-- ==== Sys2Proof/Tests/Slice0.lean ====
section
/-! SUPPORT. Tests of the model against values the manual works out or states, a smoke test of well-formedness, and for
every statement of Obligations.lean a concrete state that meets its premises, clause by clause. -/

namespace Sys2Proof.Tests

open Sys2Proof Sys2Proof.Machine

set_option Elab.async false

/-! ### Small states -/

/-- The state after one command; the state itself where it stops, which no command does. -/
def after (c : Instr) (s : State) : State :=
  match exec c s with
  | .next t => t
  | .fault _ => s
  | .refused _ => s

/-- READY, both links up, credits in hand, the lanes of the mode at work. -/
def live (regulate : Bool) : State :=
  let s := State.powerOn regulate
  { s with
    up := { s.up with linkUp := true, headerCredits := 4, dataCredits := 64, headerAdvertised := 8,
                      dataAdvertised := 64 },
    dp := { s.dp with linkUp := true, headerCredits := 4, dataCredits := 64, headerAdvertised := 4,
                      dataAdvertised := 64 },
    gw := { s.gw with lanes := if regulate then ⟨⟨.walking, 0, .arrive, false, false, false⟩, ⟨.walking, 8, .arrive, false, false, false⟩,
                                                 s.gw.lanes.shared, s.gw.lanes.drain⟩
                               else { s.gw.lanes with drain := { s.gw.lanes.drain with motion := .walking } } },
    mp := { s.mp with ready := true } }

/-- A frame finds the part as the statements about frames ask: PORn is high and no act of a soft reset is due. -/
abbrev ready (s : State) : Prop := s.powered = true ∧ Settled s

def reqTxn (kind : Kind) (tag : Tag) (lengthMinusOne : BitVec 12) : Txn := ⟨kind, 0x0300, tag, 0, lengthMinusOne⟩

def reqHeader (code : BitVec 4) (tag : Tag) (lengthMinusOne : BitVec 12) : Header :=
  ⟨code, 0, 0x0300, 0, tag, 0, lengthMinusOne, 0, 0⟩

/-- A held write of 512 bytes, 64 of them received, in cell 0. -/
def heldW : Descriptor := ⟨0, 0, reqTxn .write 1 511, 0, some 0, none⟩

/-- A held read fenced on it. -/
def heldR : Descriptor := ⟨1, 0, reqTxn .read 2 511, 1, none, some 0⟩

/-- A held read with no fence. -/
def freeR : Descriptor := ⟨1, 0, reqTxn .read 2 511, 1, none, none⟩

/-- That write's reservation. -/
def cellsW (received : Nat) (data : DataState) (down : Transmission) : Reservation :=
  ⟨reqTxn .write 1 511, 0, [0], received, data, down, false⟩

def withHeld (held : List Descriptor) (cells : List Reservation) (s : State) : State :=
  { s with hs := { s.hs with held := held, reservations := cells, arrivalCounter := 2 } }

def withQueue (q : List ArrivalPacket) (r : UpReception) (s : State) : State :=
  { s with up := { s.up with queue := q, reception := r } }

def withFlight (f : List FlightEntry) (s : State) : State := { s with fu := { s.fu with table := f } }

def withGrants (g : List Grant) (s : State) : State := { s with gw := { s.gw with grants := g } }

def withEntry (e : EntryIx) (f : EntryConfig → EntryConfig) (s : State) : State :=
  { s with rmu := { s.rmu with entries := s.rmu.entries.set e (f s.rmu.entries[e]) } }

def withMeter (e : EntryIx) (f : MeterEntry → MeterEntry) (s : State) : State :=
  { s with mu := { s.mu with entries := s.mu.entries.set e (f s.mu.entries[e]) } }

/-- A closing record with this M and backlog flag, still to be evaluated. -/
def closed (measured : Nat) (backlog : Bool) : ClosingRecord := ⟨measured * 256, measured, backlog, 0, 100, .pending, true⟩

/-- Held, flying and stored work at once: the write receiving, the read fenced on it, a read in flight. -/
def busy : State :=
  let s := withFlight [⟨reqTxn .read 9 63, 0, .awaiting, some 200, false⟩]
    (withQueue [] (.cells 0) (withHeld [heldW, heldR] [cellsW 64 .receiving .pending] (live true)))
  { s with hs := { s.hs with bytes := [(0, 7), (63, 1)] } }

/-! ### Well-formedness: one ill-formed command for each check -/

theorem test_wf_refuses_an_empty_beat : (Instr.upBeatArrival []).wf = false := by decide

theorem test_wf_refuses_a_beat_of_65_bytes : (Instr.responseBeatArrival (List.replicate 65 0)).wf = false := by decide

theorem test_wf_refuses_a_slot_visit_of_the_drain_lane : (Instr.slotVisit .drain).wf = false := by decide

theorem test_wf_refuses_entry_48 :
    (Instr.readM 48).wf = false ∧ (Instr.readReleasedBytesLow 48).wf = false ∧ (Instr.readReleasedBytesHigh 48).wf = false
      ∧ (Instr.enable 48).wf = false ∧ (Instr.disable 48).wf = false ∧ (Instr.setBurst 48 0).wf = false := by decide

theorem test_wf_refuses_fields_past_the_list :
    (Instr.changeListEntryWrite 32 0 0).wf = false ∧ (Instr.changeListEntryWrite 0 3 0).wf = false := by decide

theorem test_wf_refuses_reads_with_a_command_of_their_own :
    (Instr.readField 6 0 1).wf = false ∧ (Instr.readField 7 47 0).wf = false ∧ (Instr.readField 7 47 1).wf = false := by
  decide

theorem test_wf_refuses_writes_with_a_command_of_their_own :
    (Instr.writeField 1 3 0 1).wf = false ∧ (Instr.writeField 1 3 0x0B 9).wf = false ∧ (Instr.writeField 4 0 2 9).wf = false
      ∧ (Instr.writeField 4 0 0x12 9).wf = false ∧ (Instr.writeField 3 16 0 1).wf = false
      ∧ (Instr.writeField 5 31 2 1).wf = false ∧ (Instr.writeField 5 32 0 1).wf = false := by decide

theorem test_wf_refuses_an_unknown_command_that_is_known : (Instr.unknownCommand 0x14).wf = false := by decide

/-! ### Layouts (sections 1.2 and 11.2) -/

/-- WRITE FIELD, REQUESTER, entry 3, field 0Bh, value 5. -/
theorem test_frame_of_a_burst_cap_write :
    frameCommand false (frameOfBits 0x02_01_03_0B_00000005) = .setBurst 3 5 := by decide

theorem test_frames_of_the_commands_without_operands :
    frameCommand true (frameOfBits 0x14_00_00_00_00000000) = .softReset true
      ∧ frameCommand false (frameOfBits 0x22_00_00_00_00000000) = .go
      ∧ frameCommand false (frameOfBits 0x15_00_00_00_00000000) = .unknownCommand 0x15 := by decide

/-- Byte 0: kind 2, status 0; requester id 0412h; tag 3FFh; length − 1 is FFFh; address 123456789ABCh; zeros. -/
theorem test_header_bytes :
    headerOfBits 0x20_0412_03FF_0FFF_123456789ABC_000000
      = ⟨2, 0, 0x0412, 0, 0x3FF, 0, 0xFFF, 0x123456789ABC, 0⟩ := by decide

/-- The record head: byte 1 the kind, byte 2 the entry or FFh, bytes 3 and 4 the stamp. -/
theorem test_record_head :
    (after .popEvent { live true with mp := { (live true).mp with events := [⟨.epochOverrun, none, none, 0x1234⟩] } }).mp.answer
      = some ⟨.done, 0x09FF1234⟩ := by decide +kernel

/-- Bits 0–1 REGULATE, 2 remembered, 3 READY, 8 and 9 the links, 10 PACE. -/
theorem test_live_status : (after (.readStatus true) (live true)).mp.answer = some ⟨.done, 0x70D⟩ := by decide +kernel

theorem test_unknown_code : (after (.unknownCommand 0x77) (live true)).mp.answer = some ⟨.badTarget, 0⟩ := by
  decide +kernel

/-! ### Matching and windows (the examples of sections 2.3 and 2.4) -/

/-- The table of the example of section 2.3. -/
def matching : State :=
  [(1, 0x0410, 0xFFF0, true), (2, 0x0400, 0xFF00, true), (5, 0x0412, 0xFFFF, false), (9, 0x8000, 0x8000, true)].foldl
    (fun s x => withEntry x.1 (fun c => { c with key := x.2.1, mask := x.2.2.1, enabled := x.2.2.2 }) s) (live true)

theorem test_matching_example :
    matchEntry matching 0x0412 = 1 ∧ matchEntry matching 0x0420 = 2 ∧ matchEntry matching 0x0300 = 0
      ∧ matchEntry matching 0x9123 = 9 := by decide +kernel

theorem test_window_example :
    let c : EntryConfig := { powerOnEntry 2 with windowBase := 0x100, windowLimit := 0x1FF }
    inWindow c ⟨.read, 0, 0, 0x1FF000, 4095⟩ = true ∧ inWindow c ⟨.write, 0, 0, 0x1FF800, 4095⟩ = false
      ∧ inWindow c ⟨.read, 0, 0, 0x0FFFFF, 1⟩ = false ∧ inWindow c ⟨.read, 0, 0, 0x100000, 0⟩ = true := by decide

/-! ### Clamps (R30, R100, R105) -/

theorem test_start_marks : [100, 0, 65, 257, 2000].map clampStartMark = [128, 64, 128, 512, 512] := by decide

theorem test_epoch_period_clamps :
    (after (.writeField 4 0 0 0) (live true)).mp.answer = some ⟨.clamped, 1⟩
      ∧ (after (.writeField 4 0 0 4096) (live true)).mp.answer = some ⟨.clamped, 4095⟩ := by decide +kernel

theorem test_event_mask_keeps_bits_1_to_20 :
    (after (.eventMaskWrite 0xFFFFFFFF) (live true)).mp.answer = some ⟨.clamped, 0x1FFFFE⟩ := by decide +kernel

/-! ### The worked refill of chapter 6 -/

def workedSnapshot : Snapshot :=
  { rows :=
      [⟨0, 0, 65535, 16, .none, .formula, 0, .normal, false⟩, ⟨3, 4000, 12000, 8, .none, .formula, 0, .normal, true⟩,
       ⟨7, 6000, 9000, 4, .none, .formula, 0, .over, true⟩,
       ⟨12, 2000, 65535, 16, .twoThirds, .formula, 0, .normal, false⟩,
       ⟨20, 1000, 4000, 12, .none, .formula, 0, .starved, true⟩],
    lent := 900, portEpochBytes := 20000, penaltyScale := 128, rescueScale := 384 }

theorem test_worked_refills : workedSnapshot.rows.map (refillOf workedSnapshot) = [0, 7466, 4733, 2000, 4000] := by decide

theorem test_overcommitted_spare : spareOf { workedSnapshot with portEpochBytes := 8000, lent := 667 } = 667 := by decide

/-- Entry 12 with balance 7000 under a cap of 8000 takes 2000 and lends 667. -/
theorem test_worked_landing :
    let s := withEntry 12 (fun c => { c with enabled := true, burst := 8000 }) (live true)
    let t := after .refillLanding
      { s with ce := { s.ce with records := s.ce.records.set 12 ⟨7000, 0⟩, pass := some ⟨workedSnapshot, 8, []⟩ } }
    t.ce.records[12] = ⟨8000, 2000⟩ ∧ t.ce.accumulator = 667 := by decide +kernel
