-- ==== Sys2Proof/Machine/Ops.lean ====
section
/-! DEFINITION. The operations the commands share: emitting events, raising a fault, the serializer and the load, the
decimal point, the value and its digits, drawing one position, and reset. -/

namespace Sys2Proof.Machine

/-- `emit(list)` (R10): the events are appended to the output event sequence, and reach the lines and the device in
order (R30, R61 item 4). -/
def emit (es : List Event) (s : State) : State :=
  { s with
    lines := linesAfter es s.lines
    dev := deviceAfter s.cfg.chainLen es s.lines s.dev
    events := s.events ++ es }

/-- `raise Fault(code)` (R171): the one shared way a command faults. It sets the bit of FLT and nothing else. There is
no vector, no saved state and no return (R173), so the block goes on to its next command. -/
def raiseFault (c : FaultCode) (s : State) : State := { s with flt := setFault c s.flt }

/-- The three events that send one bit (R100). -/
def bitEvents (b : Bool) : List Event := [.pin .data b, .pin .clk false, .pin .clk true]

/-- `serBits(b)` (R100): 24 events, most significant bit first. -/
def serBits (b : Byte) : List Event :=
  [7, 6, 5, 4, 3, 2, 1, 0].flatMap fun k => bitEvents (b.getLsbD k)

/-- `load(seg, mask)` (R103): 50 events. -/
def loadEvents (seg mask : Byte) : List Event :=
  [.pin .latch false] ++ serBits seg ++ serBits mask ++ [.pin .latch true]

/-- `dpClear(s)` (R126). -/
def dpClear (s : Byte) : Byte := s &&& 0x7F#8

/-- `value(sv, mi, se, vc)` (R140), computed exactly; R155 says that it fits VAL at the widths of R6. -/
def value (p : Inputs) : Nat :=
  if p.showVolt then p.voltCode else p.minutes * 100 + p.seconds

/-- `decomp(v)` (R141): each digit is a remainder by 10 after successive divisions by 10. -/
def decompDigits (v : Nat) : Vector DigitReg 4 :=
  let v1 := v / 10
  let v2 := v1 / 10
  let v3 := v2 / 10
  #v[BitVec.ofNat 4 (v3 % 10), BitVec.ofNat 4 (v2 % 10), BitVec.ofNat 4 (v1 % 10), BitVec.ofNat 4 (v % 10)]

/-- `VAL <- v` and `DIG <- decomp(v)` (R142, R147, R149): VAL takes the W_VAL bits it has room for (R25), and DIG holds the
digits of VAL (R26). -/
def setValue (v : Nat) (s : State) : State :=
  { s with val := lowBits s.cfg.wVal v, dig := decompDigits (lowBits s.cfg.wVal v) }

/-- The pattern drawn at position p for digit d: step 3 of R144. -/
def drawPattern (c : Config) (p : PosIx) (d : DigitReg) : Byte :=
  if p = c.dpIndex then dpClear (lutSeg c d) else lutSeg c d

/-- The sample request of position p in mode sv (R144, R146). -/
def sampleEvents (c : Config) (p : PosIx) (sv : Bool) : List Event :=
  if p = c.dpIndex ∧ (sv = true ∨ c.sampleInTimeMode = true) then [.sampleReq] else []

/-- `drawPhase(p, sv)` (R144). -/
def drawPhase (p : PosIx) (sv : Bool) (s : State) : State :=
  let pattern := drawPattern s.cfg p (digitAt s.dig p)
  let position := lutPos s.cfg p
  emit (sampleEvents s.cfg p sv ++ loadEvents pattern position) { s with seg := pattern, mask := position }

/-- The reset input (R40, R200): registers at their reset values, and the three line events, which act on the lines and
on the device as any events do. It touches neither the parameters, nor the ports, nor what the environment does next. -/
def applyReset (s : State) : State :=
  emit resetEvents
    { s with
      seg := 0xFF#8
      mask := 0x00#8
      ph := 0#2
      val := 0
      dig := #v[0#4, 0#4, 0#4, 0#4]
      flt := 0x00#8 }

end Sys2Proof.Machine
end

━━━━━━━━━━━━━━━━

TASK GOAL —
Nothing should appear in the answer except the lines above from the line with "Small states -/" through the line with "def reqHeader (code", both included, written out exactly.

SOLUTION TO THE PROBLEM —
/-! ### Small states -/

/-- The state after one command; the state itself where it stops, which no command does. -/
def after (c : Instr) (s : State) : State :=
  match exec c s with
  | .next t => t
  | .fault _ => s
  | .refused _ => s

/-- READY, both links up, credits in hand, the lanes of the mode at work. -/
def live (regulate : Bool) : State :=
  let s := State.powerOn regulate
  { s with
    up := { s.up with linkUp := true, headerCredits := 4, dataCredits := 64, headerAdvertised := 8,
                      dataAdvertised := 64 },
    dp := { s.dp with linkUp := true, headerCredits := 4, dataCredits := 64, headerAdvertised := 4,
                      dataAdvertised := 64 },
    gw := { s.gw with lanes := if regulate then ⟨⟨.walking, 0, .arrive, false, false, false⟩, ⟨.walking, 8, .arrive, false, false, false⟩,
                                                 s.gw.lanes.shared, s.gw.lanes.drain⟩
                               else { s.gw.lanes with drain := { s.gw.lanes.drain with motion := .walking } } },
    mp := { s.mp with ready := true } }

/-- A frame finds the part as the statements about frames ask: PORn is high and no act of a soft reset is due. -/
abbrev ready (s : State) : Prop := s.powered = true ∧ Settled s

def reqTxn (kind : Kind) (tag : Tag) (lengthMinusOne : BitVec 12) : Txn := ⟨kind, 0x0300, tag, 0, lengthMinusOne⟩

def reqHeader (code : BitVec 4) (tag : Tag) (lengthMinusOne : BitVec 12) : Header :=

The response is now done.